Currently, with the WVD preview, images can be created using the U.S. English language option only. However, the language can be changed later, according to the Q&A:
You can customize the image with different languages and use that to deploy further hostpools. The other options is to change it after deployment (e.g. using ConfigMgr).
IT pros also have to configure FSLogix, a profile-management solution that’s used as an alternative to profile disks and roaming profiles. Essentially, FSLogix keeps user profiles together for the WVD service. It also allows OneDrive synchronization with the WVD service, as well as search indexing with Outlook, as explained in the Nerdio Q&A article.
After the configurations are made, organizations will have their first WVD environment “within an hour,” the talk promised.
The Q&A portion of the talk provided some new information about the WVD service and Microsoft’s plans.
When asked if the Microsoft Intune mobile device management and Windows Defender Advanced Threat Protection services could be used with WVD, Microsoft indicated that “we are working on Intune support for Windows 10 multi-session — it’s coming later this year,” and added that “Microsoft Defender ATP is supported.”
Microsoft also indicated that “we plan to support thin clients” with the WVD service. “We will share more information over the next few months as we make progress,” it added.
Microsoft is also considering enabling the WVD service for users of Azure Stack, its “Azure in a box” software-plus-hardware product for use in organizations’ datacenters. The prospect of adding the Azure Stack support for WVD is “in very early phases” and there’s “no promises yet!”

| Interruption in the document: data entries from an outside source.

/-- R27, R57 to R60: an earlier pledge for the asker is removed as REPLACED, and the deny tests and the grant test then read the
book after the removal: the ask is answered as that of a station without a pledge (AskDeniedInOrder, AskGranted). A call of
the pledge ends without a recall guard: the recall timer stops, and in continuous-recall mode the next recall starts in the
same event (R70, R74). That a RECALL the full queue drops is counted as sent is log 25. -/
def Obligations.AskReplacesEarlierPledge : Prop :=
  ∀ (after : Micros) (sender : BitVec 6) (sector : BitVec 3) (tag : BitVec 8) (amount : BitVec 16) (p : Pledge)
    (s : State),
    Hears s → fromMaintenance sender = false → sender ≠ s.cfl.station → s.rsq.phase ≠ .mute → BookKept s.cvu.book →
    p ∈ s.cvu.book → p.leaner = sender.toNat →
    let left := s.cvu.book.filter (·.leaner != sender.toNat)
    let timer := if p.state = .called then none else s.cvu.recallTimer
    let a := max 1 (min 4095 amount.toNat)
    let granted :=
      sector = s.image.sector ∧ s.image.role ≠ .stay ∧ s.lif.clash = false ∧ s.lde.state = .tracking ∧
        s.plu.windowOpen = true ∧ s.rsq.phase = .awake ∧ left.length < 6 ∧
        ceilDiv (s.lde.handedDemand + (left.map (·.reserve)).sum) 16 + a ≤ s.ceilingN
    ((p.state = .called → s.continuousRecall = false ∨ s.cvu.book = [p]) →
      exec (.coverAsk after sender sector tag amount) s =
        exec (.coverAsk after sender sector tag amount)
          { s.bump (.removed .replaced) with cvu := { s.cvu with book := left, recallTimer := timer } }) ∧
    ∃ t, exec (.coverAsk after sender sector tag amount) s = .next t ∧
      t.count (.removed .replaced) = min 65535 (s.count (.removed .replaced) + 1) ∧
      t.count .asksReceived = min 65535 (s.count .asksReceived + 1) ∧
      t.cvu.recallGuard = s.cvu.recallGuard ∧
      (granted →
        t.cvu =
          { s.cvu with
            book :=
              left ++
                [{ leaner := sender.toNat, tag := tag, amount := a, reserve := 16 * a, state := .granted, depth := none
                   named := false, grantAge := 0, attempts := 0 }]
            recallTimer := timer } ∧
        t.count .granted = min 65535 (s.count .granted + 1)) ∧
      (¬granted →
        t.cvu.book.map (·.leaner) = left.map (·.leaner) ∧ t.count .granted = s.count .granted ∧
        ∃ reason, t.count (.deniesSent reason) = min 65535 (s.count (.deniesSent reason) + 1)) ∧
      (p.state = .called → s.continuousRecall = true → ∀ q, chooseRecall left = some q →
        t.cvu =
          { s.cvu with
            book := changePledge q.leaner (fun q => { q with state := .called, attempts := 1 }) left
            recallTimer := some (s.clock + after + s.recallLength q.depth) } ∧
        t.count .continuousRecalls = min 65535 (s.count .continuousRecalls + 1) ∧
        t.count .recallsSent = min 65535 (s.count .recallsSent + 1) ∧
        let reason : DenyReason :=
          if sector ≠ s.image.sector then .sector
          else if s.image.role = .stay then .role
          else if s.lif.clash then .clash
          else if s.lde.state ≠ .tracking then .blind
          else .closed
        t.count (.deniesSent reason) = min 65535 (s.count (.deniesSent reason) + 1) ∧
        t.lif =
          (((s.arrived after .coverAsk).offer (.recall q.leaner q.tag)).offer
            (.coverDeny sender.toNat tag reason 0)).lif)

/-- R66, R69, R74: a RESUME that matches releases its pledge, and ends its call with the recall guard; any other is counted
unmatched. In continuous-recall mode the end of a call starts the next recall in the same event (R70). That a RECALL the full
queue drops is counted as sent is the model's choice (log 25). -/
def Obligations.ResumeReleases : Prop :=
  (∀ (after : Micros) (sender : BitVec 6) (tag : BitVec 8) (s : State), Hears s → sender ≠ s.cfl.station →
    ((∀ p ∈ s.cvu.book, ¬(p.leaner = sender.toNat ∧ p.tag = tag)) →
      exec (.resume after sender tag) s = .next ((s.arrived after .resume).bump .unmatchedResumes)) ∧
    (∀ p ∈ s.cvu.book, p.leaner = sender.toNat → p.tag = tag → BookKept s.cvu.book →
      (p.state = .called → s.continuousRecall = false ∨ s.cvu.book = [p]) →
      exec (.resume after sender tag) s =
        .next
          { (s.arrived after .resume).bump (.removed .resumed) with
            cvu :=
              { book := s.cvu.book.filter (·.leaner != sender.toNat)
                recallTimer := if p.state = .called then none else s.cvu.recallTimer
                recallGuard :=
                  if p.state = .called ∧ s.profile.recallGuard ≠ 0 then
                    some (s.clock + after + s.profile.recallGuard * 1000000)
                  else s.cvu.recallGuard } })) ∧
  (∀ (after : Micros) (sender : BitVec 6) (tag : BitVec 8) (p q : Pledge) (s : State), Hears s →
    sender ≠ s.cfl.station → BookKept s.cvu.book → p ∈ s.cvu.book → p.leaner = sender.toNat → p.tag = tag →
    p.state = .called → s.continuousRecall = true →
    chooseRecall (s.cvu.book.filter (·.leaner != sender.toNat)) = some q →
    ∃ t, exec (.resume after sender tag) s = .next t ∧
      t.cvu =
        { book :=
            changePledge q.leaner (fun q => { q with state := .called, attempts := 1 })
              (s.cvu.book.filter (·.leaner != sender.toNat))
          recallTimer := some (s.clock + after + s.recallLength q.depth)
          recallGuard :=
            if s.profile.recallGuard ≠ 0 then some (s.clock + after + s.profile.recallGuard * 1000000)
            else s.cvu.recallGuard } ∧
      t.lif = ((s.arrived after .resume).offer (.recall q.leaner q.tag)).lif ∧
      t.count (.removed .resumed) = min 65535 (s.count (.removed .resumed) + 1) ∧
      t.count .continuousRecalls = min 65535 (s.count .continuousRecalls + 1) ∧
      t.count .recallsSent = min 65535 (s.count .recallsSent + 1))

/-- R71: which pledge a recall takes. -/
def Obligations.RecallTakesNewest : Prop :=
  ∀ (book : List Pledge),
    (∀ p ∈ book, p.state = .granted ∨ p.state = .resting ∧ (p.depth = some .standby ∨ p.depth = some .deep)) →
    (book = [] → chooseRecall book = none) ∧
    (book ≠ [] → ∃ (older newer : List Pledge) (p : Pledge), book = older ++ p :: newer ∧ chooseRecall book = some p ∧
      ((p.state = .granted ∧ ∀ q ∈ newer, q.state ≠ .granted) ∨
        (p.state = .resting ∧ p.depth = some .standby ∧ (∀ q ∈ book, q.state ≠ .granted) ∧
          ∀ q ∈ newer, q.depth ≠ some .standby) ∨
        (p.state = .resting ∧ p.depth = some .deep ∧ (∀ q ∈ book, q.state ≠ .granted ∧ q.depth ≠ some .standby) ∧
          newer = [])))

/-- R68, R69, R70, R72: when a used sample at a cover that is neither closed, blind nor in clash starts a recall, and what the
recall does. That a RECALL the full queue drops is counted as sent is the model's choice (log 25). -/
def Obligations.OverloadStartsRecall : Prop :=
  ∀ (after : Micros) (u : BitVec 10) (n : BitVec 11) (condition : CarrierCondition) (s : State), s.held = false →
    s.rsq.phase = .awake → SampleUsed s after → s.plu.windowOpen = true → s.lif.clash = false →
    ∃ t, exec (.validSample after u n condition) s = .next t ∧ ∀ level, t.lde.level = some level →
      let decayed := s.cvu.book.map (decayPledge s.profile.shift)
      let starts :=
        s.wakeLimitW < level ∧ s.cvu.calling = false ∧ (s.cvu.recallGuard = none ∨ s.image.capacity ≤ level)
      (¬starts → t.cvu = { s.cvu with book := decayed }) ∧
      (starts → ∀ p, chooseRecall decayed = some p →
        t.cvu =
          { s.cvu with
            book := changePledge p.leaner (fun p => { p with state := .called, attempts := 1 }) decayed
            recallTimer :=
              some
                (s.clock + after +
                  (if p.depth = some .deep then s.image.deepAllowance else s.image.standbyAllowance) * 1000000 +
                  2 * (2 ^ s.image.periodCode.toNat * 1000000)) } ∧
        t.lif = ((s.elapse after).offer (.recall p.leaner p.tag)).lif ∧
        t.count .overloadRecalls = min 65535 (s.count .overloadRecalls + 1) ∧
        t.count .recallsSent = min 65535 (s.count .recallsSent + 1))

/-- R73: the recall timer expires: below 3 attempts the RECALL goes again, at 3 the pledge is removed as RECALL_FAILED, and its
call ends without a guard; in continuous-recall mode the next recall starts in the same event (R70, R74). That a RECALL the
full queue drops is counted as sent is the model's choice (log 25). -/
def Obligations.RecallTimerExpiryRetries : Prop :=
  ∀ (after : Micros) (p : Pledge) (s : State), s.held = false → Expired s.cvu.recallTimer s after →
    BookKept s.cvu.book → p ∈ s.cvu.book → p.state = .called →
    (p.attempts < 3 →
      ∃ t, exec (.recallTimerExpiry after) s = .next t ∧
        t =
          { ((s.elapse after).offer (.recall p.leaner p.tag)).bump .recallsSent with
            cvu :=
              { s.cvu with
                book := changePledge p.leaner (fun p => { p with attempts := p.attempts + 1 }) s.cvu.book
                recallTimer := some (s.clock + after + s.recallLength p.depth) } }) ∧
    (3 ≤ p.attempts → (s.continuousRecall = false ∨ s.cvu.book = [p]) →
      exec (.recallTimerExpiry after) s =
        .next
          { (s.elapse after).bump (.removed .recallFailed) with
            cvu := { s.cvu with book := s.cvu.book.filter (·.leaner != p.leaner), recallTimer := none } }) ∧
    (3 ≤ p.attempts → s.continuousRecall = true →
      ∀ q, chooseRecall (s.cvu.book.filter (·.leaner != p.leaner)) = some q →
        ∃ t, exec (.recallTimerExpiry after) s = .next t ∧
          t.cvu =
            { s.cvu with
              book :=
                changePledge q.leaner (fun q => { q with state := .called, attempts := 1 })
                  (s.cvu.book.filter (·.leaner != p.leaner))
              recallTimer := some (s.clock + after + s.recallLength q.depth) } ∧
          t.lif = ((s.elapse after).offer (.recall q.leaner q.tag)).lif ∧
          t.count (.removed .recallFailed) = min 65535 (s.count (.removed .recallFailed) + 1) ∧
          t.count .continuousRecalls = min 65535 (s.count .continuousRecalls + 1) ∧
          t.count .recallsSent = min 65535 (s.count .recallsSent + 1))

/-- R69, R90: the recall guard and the backoff expire and do no more. R99: at the end of the rest guard RECENT_RECALL is
false, and a rouse term that tests it in inverted sense turns true and ends a drain or a rest (R134). -/
def Obligations.GuardsExpire : Prop :=
  ∀ (after : Micros) (s : State), s.held = false →
    (Expired s.cvu.recallGuard s after →
      exec (.recallGuardExpiry after) s = .next { s.elapse after with cvu := { s.cvu with recallGuard := none } }) ∧
    (Expired s.rsq.backoff s after →
      exec (.backoffExpiry after) s =
        .next { s.elapse after with rsq := { (s.elapse after).rsq with backoff := none } }) ∧
    (Expired s.rsq.restGuard s after →
      ∃ t, exec (.restGuardExpiry after) s = .next t ∧
        t.rsq.restGuard = none ∧ t.rsq.recentRecall = false ∧
        t.lde = s.lde ∧ t.cvu = s.cvu ∧ t.pvt = s.pvt ∧ t.clp = s.clp ∧ t.cfl = s.cfl ∧
        t.plu = { s.plu with hold := t.plu.hold, rouse := t.plu.rouse } ∧
        (TermsFormed s → s.profile.rouse.code ≠ 12 →
          t.rsq.phase = s.rsq.phase ∧ t.rsq.cover = s.rsq.cover ∧ t.lif = s.lif ∧
          ∀ c, t.count c = s.count c) ∧
        (s.rsq.recentRecall = true → s.profile.rouse = { code := 12, inverted := true } → s.plu.rouse = false →
          Roused s (s.elapse after) t))

/-- R62 to R64: what a stored beacon of a leaner does to its pledge. A beacon of the own sector is stored when its sender has an
entry (R40), when a slot is free (R42), and when an entry can be evicted (R43). A call that ends as SEEN_AWAKE stops the recall
timer and starts the guard, and in continuous-recall mode the next recall starts in the same event (R69, R70, R74). -/
def Obligations.LeanerBeaconFollowed : Prop :=
  ∀ (after : Micros) (sender : BitVec 6) (b : BeaconFields) (h : Heard) (p : Pledge) (s : State), Hears s →
    sender ≠ s.cfl.station → fromMaintenance sender = false → s.rsq.phase = .awake → BookKept s.cvu.book →
    readBeacon sender.toNat b = some h → p ∈ s.cvu.book → p.leaner = sender.toNat →
    ((s.pvt.find sender.toNat).isSome = true ∨
      ViewKept s.own s.pvt ∧
        (none ∈ s.pvt.slots ∨
          ∃ e ∈ s.pvt.entries, 3 ≤ e.age ∧ s.rsq.cover ≠ some e.station ∧ ∀ q ∈ s.cvu.book, q.leaner ≠ e.station)) →
    ∃ t, exec (.beacon after sender s.image.sector b) s = .next t ∧
      ((h.phase = .awake ∨ h.cover ≠ some s.cfl.station.toNat) →
        let left := s.cvu.book.filter (·.leaner != sender.toNat)
        t.cvu.book.map (·.leaner) = (s.cvu.book.map (·.leaner)).filter (· != sender.toNat) ∧
        t.count (.removed .seenAwake) = min 65535 (s.count (.removed .seenAwake) + 1) ∧
        t.cvu.recallGuard =
          (if p.state = .called ∧ s.profile.recallGuard ≠ 0 then
            some (s.clock + after + s.profile.recallGuard * 1000000)
          else s.cvu.recallGuard) ∧
        ((p.state = .called → s.continuousRecall = false ∨ s.cvu.book = [p]) →
          t.cvu.book = left ∧ t.cvu.recallTimer = if p.state = .called then none else s.cvu.recallTimer) ∧
        (p.state = .called → s.continuousRecall = true → ∀ q, chooseRecall left = some q →
          t.cvu.book = changePledge q.leaner (fun q => { q with state := .called, attempts := 1 }) left ∧
          t.cvu.recallTimer = some (s.clock + after + s.recallLength q.depth) ∧
          t.lif = ((s.arrived after .beacon).offer (.recall q.leaner q.tag)).lif)) ∧
      (h.phase ≠ .awake → h.cover = some s.cfl.station.toNat →
        ∃ q, t.cvu = { s.cvu with book := changePledge sender.toNat (fun _ => q) s.cvu.book } ∧
          q.leaner = p.leaner ∧ q.tag = p.tag ∧ q.amount = p.amount ∧ q.reserve = p.reserve ∧
          q.grantAge = p.grantAge ∧ q.attempts = p.attempts ∧
          (p.state = .granted → q.named = true) ∧ (p.state = .called → q.named = true) ∧
          (p.state = .resting → q.named = p.named) ∧
          (p.state = .granted → (h.phase = .standby ∨ h.phase = .deep) →
            q.state = .resting ∧ q.depth = some (if h.phase = .deep then .deep else .standby)) ∧
          (p.state = .granted → h.phase ≠ .standby → h.phase ≠ .deep → q.state = .granted ∧ q.depth = p.depth) ∧
          (p.state ≠ .granted → q.state = p.state) ∧
          (p.state ≠ .granted → h.phase = .deep → q.depth = some .deep) ∧
          (p.state = .called → h.phase = .standby → p.depth ≠ some .deep → q.depth = some .standby) ∧
          (p.state ≠ .granted → p.depth = some .deep → q.depth = some .deep) ∧
          (p.state ≠ .granted → h.phase ≠ .standby → h.phase ≠ .deep → q.depth = p.depth) ∧
          (p.state = .resting → h.phase = .standby → q.depth = p.depth))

Microsoft was asked about Microsoft Teams and Skype support with WVD. Teams support is being worked on, per the Q&A:
We are working on Teams support where you can run Teams in a VM on Azure with audio/video support. We won’t declare support unless the experience is great 🙂 More info on timeliness coming soon.
The Q&A affirmed that Microsoft 365 Business per-user subscriptions can use WVD as a benefit. This benefit was described in April in a likely overlooked Microsoft announcement. The new use rights were noted by Nerdio via an e-mail this week.
“Prior to the [April] announcement, it was not possible to use this specific package [Microsoft 365 Business] to fully license a virtual desktop deployment because Office 365 ProPlus was still needed for its SCA [shared computer activation] capabilities,” Nerdio explained.
The new WVD use rights with the Microsoft 365 Business plan represents a “25 percent reduction in the per-user-per-month cost” compared with what was previously available, Nerdio contended.